A single use plastic bag floating through the water.

Plastic bags continue to pollute Lake Malawi, despite a government ban on their use. Conservationists say the plastic is a threat to about 1,000 fish species found in the Africa's third-largest lake, and studies warn that the fish stock could be depleted by 2050 unless the lake is cleaned up.

"You know when these plastic papers go to the lake, you find that fish are eating these plastic papers which is harmful to fish," said Force Ngwira, country director for Ripple Africa, an environmental NGO in Malawi.

Malawi banned the use of thin plastics in 2012. However, the ban was suspended after the Plastic Manufacturers Association of Malawi obtained a court order negating it, saying the ban posed a danger to their businesses.

Although the Supreme Court of Appeal upheld the ban in July this year, communities living along Lake Malawi still complain of plastics flooding the lake.

"These plastic bags are heavily affecting lives of fish in the lake," said Time Mbewe, vice chairman for the Village Beach Committee responsible for taking care of lake resources in the Makawa area. "For example, we have a lot of fish around this area in the past, but now the plastic papers are making the fish fail to breathe properly."

Mbewe says residents cannot force manufacturers to stop producing plastic bags.

"We would wish government empowered us to sensitize traders who are selling the plastic papers to stop it," he said. "This would help us completely clean the lake of any plastic papers."

Ripple Africa has introduced an initiative that mobilizes communities to pick up the bags in and around the lake.

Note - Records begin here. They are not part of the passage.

/-! ### Sending (R345 to R349) -/

/-- The partition of a slice and its entry for a peer. -/
def State.peerOn (s : State) (slice peer : Nat) : Option (Nat × Peer) :=
  (s.ownerPart slice).bind fun p => (s.peerAt p.1 peer).map fun e => (p.1, e)
/-- `PACED_PACKET_SEND`: packet n takes path n mod NPATH; at most 1,024 are unacknowledged. -/
def execPacedPacketSend (slice peer : Nat) (s : State) : Host.Outcome State Fault Refusal :=
  event s (
    let c := s.conn slice peer
    let x := s.slice slice
    match c.queue, s.peerOn slice peer with
    | (op, p) :: t, some (pid, e) =>
      if c.sent.length ≥ 1024 || e.st != 1 || !x.gen || !x.link || x.inReset || s.now < c.paceAt then none
      else
        let p := { p with psn := c.psn }
        let path := c.psn % max e.npath 1
        let rto := e.rto0 * 1000
        let k : Sent := { pkt := p, op := op, sends := 1, path := path, rto := rto, due := s.now + rto }
        let s := s.setConn slice peer { c with queue := t, psn := (c.psn + 1) % 2 ^ 32, sent := c.sent ++ [k], paceAt := s.now + c.pace (p.bytes.length + 16) }
        some ((s.emit slice pid e path p).count slice e.lvd 0x00B 1)
    | _, _ => none)
/-- Send a packet again on the next path with its timeout doubled, or the peer goes down after 13 sends (R346, R347). -/
def State.resend (s : State) (slice pid peer : Nat) (e : Peer) (k : Sent) : State :=
  if k.sends ≥ 13 then s.peerDown pid peer
  else
    let c := s.conn slice peer
    let p := { k.pkt with ctl := k.pkt.ctl ||| 2 }
    let rto := min (2 * k.rto) (64 * e.rto0 * 1000)
    let k' : Sent := { k with sends := k.sends + 1, path := (k.path + 1) % max e.npath 1, rto := rto, due := s.now + rto }
    let s := s.setConn slice peer { c with sent := c.sent.map fun y => if y.pkt.psn == k.pkt.psn then k' else y
                                           paceAt := s.now + c.pace (p.bytes.length + 16) }
    let s := s.modSlice slice fun x => { x with retx := (x.retx + 1) % 65536 }
    ((s.emit slice pid e k'.path p).count slice e.lvd 0x00B 1).count slice e.lvd 0x00C 1
/-- `RETRANSMIT_TIMEOUT`. -/
def execRetransmitTimeout (slice peer psn : Nat) (s : State) : Host.Outcome State Fault Refusal :=
  event s (match (s.conn slice peer).sent.find? fun k => k.pkt.psn == psn, s.peerOn slice peer with
    | some k, some (pid, e) => if s.now < k.due || s.now < (s.conn slice peer).paceAt || !(s.slice slice).gen then none else some (s.resend slice pid peer e k)
    | _, _ => none)
/-- `RATE_UPDATE`: alpha and R from the ECN echo of the interval. -/
def execRateUpdate (slice peer : Nat) (s : State) : Host.Outcome State Fault Refusal :=
  event s (match tget s.conns (connKey slice peer) with
    | none => none
    | some c =>
      let v := (s.slice slice).netCC
      if s.now < c.rateAt then none
      else
        let f : Rat := if c.acked == 0 then 0 else (c.marked : Rat) / (c.acked : Rat)
        let alpha := c.alpha + (f - c.alpha) / (ccG v : Rat)
        let rate := if f > 0 then max (ccRmin v : Rat) (c.rate * (1 - alpha / 2)) else min 1600000 (c.rate + (ccRai v : Rat))
        some (s.setConn slice peer { c with alpha := alpha, rate := rate, acked := 0, marked := 0, rateAt := s.now + 1000 * max 1 (ccTupd v) }))

/-! ### Receiving (R343 to R345, R357) -/

/-- What becomes of a packet at its destination: applied, refused with a cause, or held. -/
inductive ApplyOut where
  | done | refused (rc : Nat) | hold
  deriving DecidableEq, Repr
/-- KIND of a report to a management core (R329). -/
def PKindF.code : PKindF → Nat
  | .stage1 => 0
  | .poison => 0
  | .stage2 => 2
  | .walk => 3
  | .aliasF => 4
  | .home => 5
  | .firewall => 6
/-- What a report to a management core holds (R329). DESIGN CHOICE (notes/assumptions/116.md): the layout. -/
def mcRecord (vd va : Nat) (acc : Acc) (f : PFault) : List Byte :=
  toBytes 1 f.kind.code ++ toBytes 1 f.cause ++ toBytes 1 f.level ++ toBytes 1 f.flag ++ toBytes 2 vd ++ toBytes 1 acc.code ++ toBytes 1 0 ++ toBytes 8 va ++ toBytes 8 f.gpa
/-- A fault of a remote access (R344): a stage-1 fault is recorded with TOKEN 0, other kinds are notices to the management core. -/
def State.inFault (s : State) (slice pid vd va : Nat) (acc : Acc) (f : PFault) : State × ApplyOut :=
  match f.kind with
  | .home => (s, .hold)
  | .poison => (s, .refused rcPoison)
  | .stage1 => (s.notice slice pid vd va 0 1 f.cause acc.code 0, .refused rcFault)
  | _ =>
    let (id, s) := s.fresh
    ({ s with notices := s.notices ++ [(id, slice, mcRecord vd va acc f)] }, .refused rcFault)
/-- A write at the destination, as traffic of a class: its page is translated before any byte is written. -/
def State.inWrite (s : State) (slice pid vd va : Nat) (acc : Acc) (d : List Byte) (t : Traf := { op := 1 }) : State × ApplyOut :=
  if !canonical va then s.inFault slice pid vd va acc { kind := .stage1, cause := 1 }
  else match s.reach slice pid vd va acc with
    | (s, .error f) => (if f.kind == .firewall then s.fwNotice f.home acc.code else s).inFault slice pid vd va acc f
    | (s, .ok _) => match s.engWrite slice pid vd va d t with
      | (s, some f) => s.inFault slice pid vd va acc f
      | (s, none) => (s, .done)
/-- A read at the destination. -/
def State.inRead (s : State) (slice pid vd va n : Nat) (acc : Acc) : State × Except ApplyOut (List Byte) :=
  match s.vaRead slice pid vd va n with
  | (s, .error f) => let r := s.inFault slice pid vd va acc f; (r.1, .error r.2)
  | (s, .ok d) => (s, .ok d)
/-- A ring that cannot be read or written (R327, R344): a home that does not answer holds the note. -/
def noteFault (f : PFault) : ApplyOut := match f.kind with
  | .home => .hold
  | .poison => .refused rcPoison
  | _ => .refused rcRefused
/-- Append a note (R357): the header and every slot of the ring must translate (R327). -/
def State.inNote (s : State) (slice pid peer : Nat) (e : Peer) (p : GPkt) : State × ApplyOut :=
  if e.nring == 0 then (s, .refused rcRefused)
  else match s.vaRead slice pid e.lvd e.nring 64 with
    | (s, .error f) => (s, noteFault f)
    | (s, .ok h) =>
      let lg := fieldAt h 0 4
      let tail := fieldAt h 16 8
      if lg < 4 || lg > 16 || (h.drop 24).any (· != 0) || !s.translates slice pid e.lvd e.nring (64 + 16 * 2 ^ lg) { r := true, w := true } then (s, .refused rcRefused)
      else if tail - fieldAt h 8 8 ≥ 2 ^ lg then ((s.vaWrite slice pid e.lvd (e.nring + 4) (toBytes 4 (fieldAt h 4 4 + 1))).1, .refused rcRefused)
      else
        let r := p.payload.take 8 ++ toBytes 4 (p.aux % 2 ^ 22) ++ toBytes 2 peer ++ toBytes 2 0
        match s.vaWrite slice pid e.lvd (e.nring + 64 + 16 * (tail % 2 ^ lg)) r with
        | (s, some f) => (s, noteFault f)
        | (s, none) => match s.vaWrite slice pid e.lvd (e.nring + 16) (toBytes 8 (tail + 1)) with
          | (s, some f) => (s, noteFault f)
          | (s, none) => (s.msi slice pid e.lvd e.niid, .done)
/-- The bit of PERM that grants a type (R342, R344); responses need none. -/
def permits (e : Peer) (typ : Nat) : Bool :=
  if typ == tWrite || typ == tFlag then bit e.perm 1 else if typ == tReadReq then bit e.perm 2 else if typ == tAtomic then bit e.perm 3
  else if typ == tNote then bit e.perm 4 else true
/-- The new value of an atomic. -/
def remAtom (aux w o b : Nat) : Nat := match aux % 4 with
  | 0 => (o + b) % 2 ^ w
  | 1 => b
  | _ => o ||| b
/-- Apply a packet that has passed the first two checks (R344, R355, R356). A response goes out on the same peer and names the requesting
slice in AUX. -/
def State.applyPkt (s : State) (slice pid peer : Nat) (e : Peer) (p : GPkt) : State × ApplyOut :=
  let back (s : State) (typ : Nat) (d : List Byte) : State :=
    s.enqueue slice peer none { typ := typ, dpeer := e.rpeer, msg := p.msg, va := p.va, len := d.length, aux := p.sslice, payload := d }
  if p.typ == tWrite then s.inWrite slice pid e.lvd p.va { w := true } p.payload { cls := 1, op := 1 }
  else if p.typ == tFlag then s.inWrite slice pid e.lvd p.va { w := true } p.payload
  else if p.typ == tReadReq then
    match s.inRead slice pid e.lvd p.va p.len { r := true } with
    | (s, .error r) => (s, r)
    | (s, .ok d) => (back s tReadRsp d, .done)
  else if p.typ == tAtomic then
    let n := if bit p.aux 8 then 8 else 4
    match s.inRead slice pid e.lvd p.va n { r := true, w := true } with
    | (s, .error r) => (s, r)
    | (s, .ok d) =>
      match s.inWrite slice pid e.lvd p.va { r := true, w := true } (toBytes n (remAtom p.aux (8 * n) (ofBytes d) (ofBytes (p.payload.take n)))) with
      | (s, .done) => (back s tAtomicRsp d, .done)
      | r => r
  else if p.typ == tNote then s.inNote slice pid peer e p
  else match s.opOf pid p.aux peer p.msg with
    | none => (s, .done)
    | some (id, o) => match o.kind with
      | .get c => (s.gotData id o c p, .done)
      | _ => (s.gotAtom id o p, .done)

"We have done a lot of cleaning up campaign and we are also busy sending the message out that using the plastic paper in not a good thing," Ngwira said. "So we have already starting something on the ground."

Meanwhile, the government is running messages on local media, asking people to stop using plastic bags, and instead use carriers that can decompose more easily, like paper and canvas bags.